A sale of Warner Music would only be the opening act in the record industry’s latest tragic rock opera. The company behind Bruno Mars and Metallica has attracted a surprising number of suitors. But that’s primarily because the headliner waits in the wings. The show investors really want to see is a Warner combination with EMI Group.

The less glamorous music publishing side still sets the tempo for any deal. This income stream from songs played on the radio or performed live has been steady for Warner, with the division’s operating profit before depreciation and amortization declining a mere 6 percent between the fiscal years ended Sept. 30, 2008, and 2010. The recording side, which includes the Atlantic and Warner labels, has suffered far worse over the same span, with these earnings tumbling nearly a third.

Potential buyers like Ron Burkle and Len Blavatnik may have reason for optimism about the business of discovering and developing rock stars. Industry executives expect the increasing use of smartphones to help reinvigorate the legal consumption of music. Digital services like Pandora and the development of cloud-based song libraries also are creating new enthusiasm.

But everyone is really just eager for the duet that has been a decade in the making. The first of many attempts to merge Warner and EMI occurred in 2000, when European watchdogs shot down the idea. But the business has changed substantially and Warner’s next owner will most probably try again to unite the company with the industry’s over-leveraged number four player seized earlier this year from buyout baron Guy Hands by its lender, Citigroup.

Not only could the best executives and musical acts be cherry-picked from the two firms, but nearly the whole merged recording-unit operation could be run with just one side’s cost base.

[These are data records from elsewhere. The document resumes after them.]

/-- An island has lost retention: it takes the reset values that the chapters give for that case, holds no generation, and
reloads (R529, R60, R173, R185, R327, R346, R460). -/
def State.loseIsland (s : State) (i : Nat) : State :=
  let s := s.setGen i 0
  let l := if s.cfg.lostRetention.contains i then s.cfg.lostRetention else s.cfg.lostRetention ++ [i]
  let s : State := { s with cfg := { s.cfg with leftGen := Map.set natDefault s.cfg.leftGen i 0, lostRetention := l } }
  if 16 ≤ i then s
  else
    let s := s.resetWords (clBase i) 262144
    let s := s.setClu i default
    { s with chans := s.chans.filter (fun e => e.1 / 32 != i) }
/-- Uploads of a ring that is lost with its cluster no longer find the item at their marker (R326). -/
def State.loseRingItems (s : State) (i : Nat) : State :=
  if (s.ring i).all.isEmpty then s
  else
    let mark := fun (o : Op) => match o.work with
      | .upload w => if o.phase == .running && o.pay 0 1 == 3 && o.pay 4 2 == i then
          { o with work := .upload { w with gone := true } } else o
      | _ => o
    { s with ops := s.ops.map mark }
/-- Self-checks of a warm reset: MEM_CONT_STATUS and MEM_ISLAND_FENCED are set again (R141). What they find makes no DE_FENCED or
ISLAND_CTL_FENCED record and no FENCE event, but for the loss of a cluster and a hub fault (log entry 118). Bit e of `deFail` is an engine that
fails, bits 2k and 2k + 1 of `ctlFail` the control copies of cluster k. -/
def State.selfChecks (s : State) (deFail ctlFail : Nat) : State :=
  let s := s.setFld MEM_CONT_STATUS 3 0 (deFail % 4 + (if deFail % 4 = 1 ∨ deFail % 4 = 2 then 4 else 0))
  let ks := (List.range 16).filter (fun k => ctlFail / 4 ^ k % 4 != 0)
  let s := s.setReg MEM_ISLAND_FENCED (BitVec.ofNat 32 (maskOf 16 (fun k => ctlFail / 4 ^ k % 4 != 0)))
  let s : State := { s with cont := { s.cont with fencedCopies := ks.flatMap (fun k =>
    ((List.range 2).filter (fun c => bit (ctlFail / 4 ^ k) c)).map (fun c => (k, c))) } }
  let s := s.forEach (ks.filter (fun k => ctlFail / 4 ^ k % 4 == 3)) State.loseCluster
  if deFail % 4 = 3 then s.hubFault else s
/-- An UPLOAD reads its source again from its marker (R109, R326). -/
def State.resumeUpload (s : State) (o : Op) : State :=
  match s.uplOf o.asn with
  | none => s
  | some (_, w) =>
    if w.gone then s.endUpload o w 9 3
    else
      let k := o.pay 4 2
      let s := if o.pay 0 1 = 3 then
          (s.setRing k { s.ring k with uploader := some o.asn }).setBitAt (ACQ_STATUS k) 5 true
        else s
      let s := if uplFollow o then s.followUpload o.asn o (2 ^ 24) else s.fillUpload o.asn o (uplCap o)
      s.settleUpload o.asn
/-- The records owed after a warm reset are written in ascending acceptance order, and WARM_RECOVERY counts them (R125, R139). -/
def State.warmRecords (s : State) (owed : List Asn) : State :=
  let t := s.forEach owed (fun s a => match s.op? a with
    | some o => s.deliver o
    | none => s)
  t.logEvent 0x0310 0 (owed.filter (fun a => (t.op? a).isNone && !((s.op? a).map Op.lost).getD false && !t.heldRecs.any (fun o => o.asn == a))).length
/-- WARM_RESET_END: step 6 of R528. `upsets` gives, by island, what has flipped in its retained memories by their check; an
island that was OFF has lost its retention as well (R529, R539). -/
def execWarmResetEnd (upsets : List (Nat × Nat × Nat)) (deFail ctlFail : Nat) (s : State) : Out :=
  .next (if s.aon.resetting ≠ 3 then s
    else
      let s := s.allDpsOff
      let gone := (List.range 26).filter (fun i => !retentionHolds ((upsets.filter (fun x => x.1 == i)).map Prod.snd) || (s.islandMode i != 0 && s.cfg.lostRetention.contains i))
      let s := ((s.setReg AON_ISL_MODE0 0).setReg AON_ISL_MODE1 0).clearModes
      let s := s.forEach (List.range 16) State.settleTe
      let s := s.forEach gone (fun s i => (s.loseRingItems i).loseIsland i)
      let s := s.forEach ((List.range 16).filter (fun a => s.anState a == 0)) State.parkAn
      let s := s.forEach (List.range 18) State.calSettle
      let owed := (s.byAsn.filter (fun o => o.phase == .ended)).map Op.asn
      let s := s.selfChecks deFail ctlFail
      let s := s.forEach (List.range 16) State.syncReset
      let s := ((s.setFld AON_PWR_STATUS 2 0 1).setBitAt AON_PWR_STATUS 8 false).event AON_EVENTS 4
      let s : State := { s with aon := { s.aon with resetting := 0 } }
      let s := s.forEach (List.range 8) State.settleGpio
      let s := s.warmRecords owed
      s.forEach (s.byAsn.filter (fun o => o.opcode == 0xB && o.phase == .running)) State.resumeUpload)

/-! Power-fail sequence (R127 to R138). -/

/-- The entry that the power-fail record keeps of an operation (R132, R137). -/
def State.owedOf (s : State) (start : Nat) (o : Op) : Owed :=
  let own := o.started && o.opcode != 0xE && o.opcode != 0xF
  { queue := o.queue, seq := o.seq, opcode := o.opcode, tag := o.tag, started := o.started,
    gcc := if own then s.lastOf o else start,
    detail := (if own then s.markerOf o % 2 ^ 48 else 0) + 2 ^ 48 * (s.lifetime 4 % 2 ^ 16) }
/-- The slot that takes a new record: the lowest without pending records, else the older one, whose records are lost (R136). -/
def State.pfSlot (s : State) : Nat :=
  let l := s.cont.slots
  match (List.range 2).find? (fun i => (l.getD i pfSlotEmpty).owed.isEmpty) with
  | some i => i
  | none => if (l.getD 0 pfSlotEmpty).order ≤ (l.getD 1 pfSlotEmpty).order then 0 else 1
/-- The operations as the record keeps them, in acceptance order, held ones included (R51, R131). -/
def State.pfRecord (s : State) (start : Nat) : State :=
  let i := s.pfSlot
  let lost := (s.cont.slots.getD i pfSlotEmpty).owed.length
  let s := if lost = 0 then s else s.logEvent 0x030F i lost
  let ops := ((s.heldRecs ++ s.ops).filter (fun o => !o.lost)).foldr insertByAsn []
  let owed := ops.map (s.owedOf start)
  let qs := ((ops.map Op.queue).eraseDups).map (fun q => (q, s.nextSeq q))
  let slot : PfSlot := { valid := false, epoch := s.lifetime 4 % 2 ^ 16, gcc := start, order := s.cont.pfOrder + 1, owed := owed,
                         total := owed.length, nextSeqs := qs }
  { s with cont := { s.cont with slots := s.cont.slots.set i slot, pfOrder := s.cont.pfOrder + 1 } }
/-- POWER_FAIL_START: steps 1 to 5 of R129, with the conditions of R127 that have begun it. The shadow set is EMPTY (R39). The record's content is decided
here; it counts from PF_SEQUENCE_END on. -/
def execPowerFailStart (pfN detector : Bool) (s : State) : Out :=
  .next (if !s.aon.vddCore || !s.aon.vaon || 3 < s.deviceState || !(pfN || detector) then s
    else
      let start := s.now
      let s := s.forEach ((List.range 512).filter (fun c => pmuOn (s.liveMode c))) (fun s c => s.ltAdd (16 + c / 32) 1)
      let s := (s.ltAdd 4 1).setBitAt WKE_STATUS 3 true
      let s := (s.setFld AON_PWR_STATUS 2 0 4).logEvent 0x030C 0 ((if pfN then 1 else 0) + (if detector then 2 else 0))
      let s : State := { s with free := s.free + 512, cont := { s.cont with pfStart := start, pfFree := s.free, hubFaultAt := none } }
      let s := s.forEach s.ops (fun s o => s.haltAt o.asn (some (start + 8000)))
      let quiet := s.ops.foldl (fun m o => match o.work with
        | .run w => max m (w.stop.getD start)
        | _ => m) start
      let s : State := { s with cont := { s.cont with pfQuiet := min quiet (start + 8000) } }
      let s := s.copyMarks.pfRecord start
      let s : State := { s with ops := s.ops.map (fun o => { o with phase := .ended, status := 5, reason := 0, candSince := none,
                                                                    holding := false, aborting := false, faulting := false }) }
      let s := (s.dropRoutines.dischargeAll.allAnTo 1).allLanesOff
      let s := s.dropFeeders.dropClusters.dropFountains.dropMaint.dropHub
      let s := ((s.putShadow none).setShadow 0).setBitAt CFG_CMD_STATUS 8 false
      { s with cfg := { s.cfg with swap := none }, aon := { s.aon with resetting := 0, waking := [], after := [] } })

/-! Cold reset (R527). -/

/-- The registers of the AON block, which only a rise of VAON resets (R546), without the modes of the islands. -/
def State.aonRegs (s : State) : Map Word :=
  s.regs.filter (fun e => decide (0x40000 ≤ e.1) && decide (e.1 < 0x40300) && e.1 != AON_ISL_MODE0 && e.1 != AON_ISL_MODE1)
/-- What a cold reset leaves: the AON, MRAM and the test port; everything else is at its reset value, and the power-up sequence
has yet to run (R111, R527, R530, R546). -/
def State.coldState (s : State) : State :=
  let s := s.dropHub
  let r := State.reset
  let cals := s.cals.foldl (fun (m : Map Cal) e => Map.set calDefault m e.1 { (default : Cal) with slots := e.2.slots }) []
  let anas := s.anas.foldl (fun (m : Map Ana) e => Map.set anaDefault m e.1 { (default : Ana) with park := e.2.park }) []
  { r with
    regs := s.aonRegs
    cals := cals
    anas := anas
    cfg := { r.cfg with genCounter := s.cfg.genCounter }
    cont := { r.cont with slots := s.cont.slots, pfGen := s.cont.pfGen, pfOrder := s.cont.pfOrder, pfFree := s.cont.pfFree }
    aon := { s.aon with resetting := 2, powerStep := 0, waking := [], after := [] }
    sec := { r.sec with keys := s.sec.keys, kseq := s.sec.kseq, cfgFloor := s.sec.cfgFloor, csFloor := s.sec.csFloor }
    svc := { r.svc with selLow := s.svc.selLow }
    jtag := s.jtag
    free := s.free
    pending := s.pending }
/-- A cold reset begins, with its cause, or 0 where AON ready is to show it (R525). -/
def State.coldBegin (s : State) (cause : Nat) : State :=
  let s := s.dropPins.coldState
  ((s.setFld AON_PWR_STATUS 2 0 0).setBitAt AON_PWR_STATUS 8 false).setFld AON_PWR_STATUS 19 16 cause
/-- COLD of AON_RESET_CMD; the power-fail sequence runs to its end, and the device then stays idle (R128). -/
def State.coldCommand (s : State) (path : Path) (key : Nat) : State :=
  if key ≠ 0x5A17 then s.rangeFlag path AON_RESET_CMD
  else if s.deviceState = 4 ∨ s.deviceState = 5 then s.setFld AON_PWR_STATUS 31 28 2
  else (s.setFld AON_PWR_STATUS 31 28 0).coldBegin 3
/-- COLD_CMD: AON_RESET_CMD with CMD COLD, from endpoint 0 (R525). -/
def execColdCmd (key : Nat) (s : State) : Out := .next (s.coldCommand 0 key)
/-- AON_RESET_CMD (R525, R526). -/
def State.resetCommand (s : State) (path : Path) (v : Word) : State :=
  let key := v.field 31 16
  match v.field 3 0 with
  | 1 => s.warmCommand path key
  | 2 => s.coldCommand path key
  | _ => if key ≠ 0x5A17 then s.rangeFlag path AON_RESET_CMD else s.setFld AON_PWR_STATUS 31 28 3
/-- RESET_N acts: a cold reset. After a loss of power the cause shows at AON ready (R525, R128). -/
def State.resetPin (s : State) : State :=
  s.coldBegin (if s.fld AON_PWR_STATUS 19 16 = 0 ∨ s.aon.pfDone then 0 else 2)
/-- RESET_N_LOW: RESET_N is low for 1 µs (R525). In the power-fail sequence it waits for step 8 (R128). -/
def execResetNLow (s : State) : Out :=
  let s : State := { s with aon := { s.aon with resetN := false } }
  .next (if !s.aon.vaon || !s.aon.vddCore || s.deviceState == 4 then s else s.resetPin)
/-- The lifetime counters go into the older mirror slot (R545). -/
def State.mirrorWrite (s : State) : State :=
  let l := s.aon.mirror
  let q : Nat → Nat := fun i => match l[i]? with
    | some (n, true, _) => n
    | _ => 0
  let i := if q 0 ≤ q 1 then 0 else 1
  let s : State := { s with aon := { s.aon with mirror := l.set i (max (q 0) (q 1) + 1, true, s.aon.lt) } }
  s.mramWrite
/-- PF_SEQUENCE_END: steps 6 to 8 of R129. The record is valid, the generation and the lifetime counters are in MRAM, the device
idles; a RESET_N that is low acts now (R62, R128, R545). -/
def execPfSequenceEnd (s : State) : Out :=
  .next (if s.deviceState ≠ 4 then s
    else
      let slots := s.cont.slots.map (fun x => if x.order == s.cont.pfOrder then { x with valid := true } else x)
      let s : State := { s with chans := [], cont := { s.cont with slots := slots, pfGen := s.activeGen } }
      let s := s.allDpsOff.mramWrite.mirrorWrite
      let s : State := { s with aon := { s.aon with pfDone := true } }
      let s := (s.setBitAt MEM_STATUS 0 false).setFld AON_PWR_STATUS 2 0 5
      if s.aon.resetN then s else s.resetPin)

The last time these two tangoed, back in 2006, annual savings were estimated at some $300 million. Assuming that still holds true, the estimated $2.3 billion present value of these synergies would go a long way toward paying for any deal. Warner and EMI are each worth about $3 billion and selling one of the two publishing businesses to sidestep regulatory questions would probably fetch at least $2 billion. Despite the industry’s many sour notes, investors still have room to make sweet music.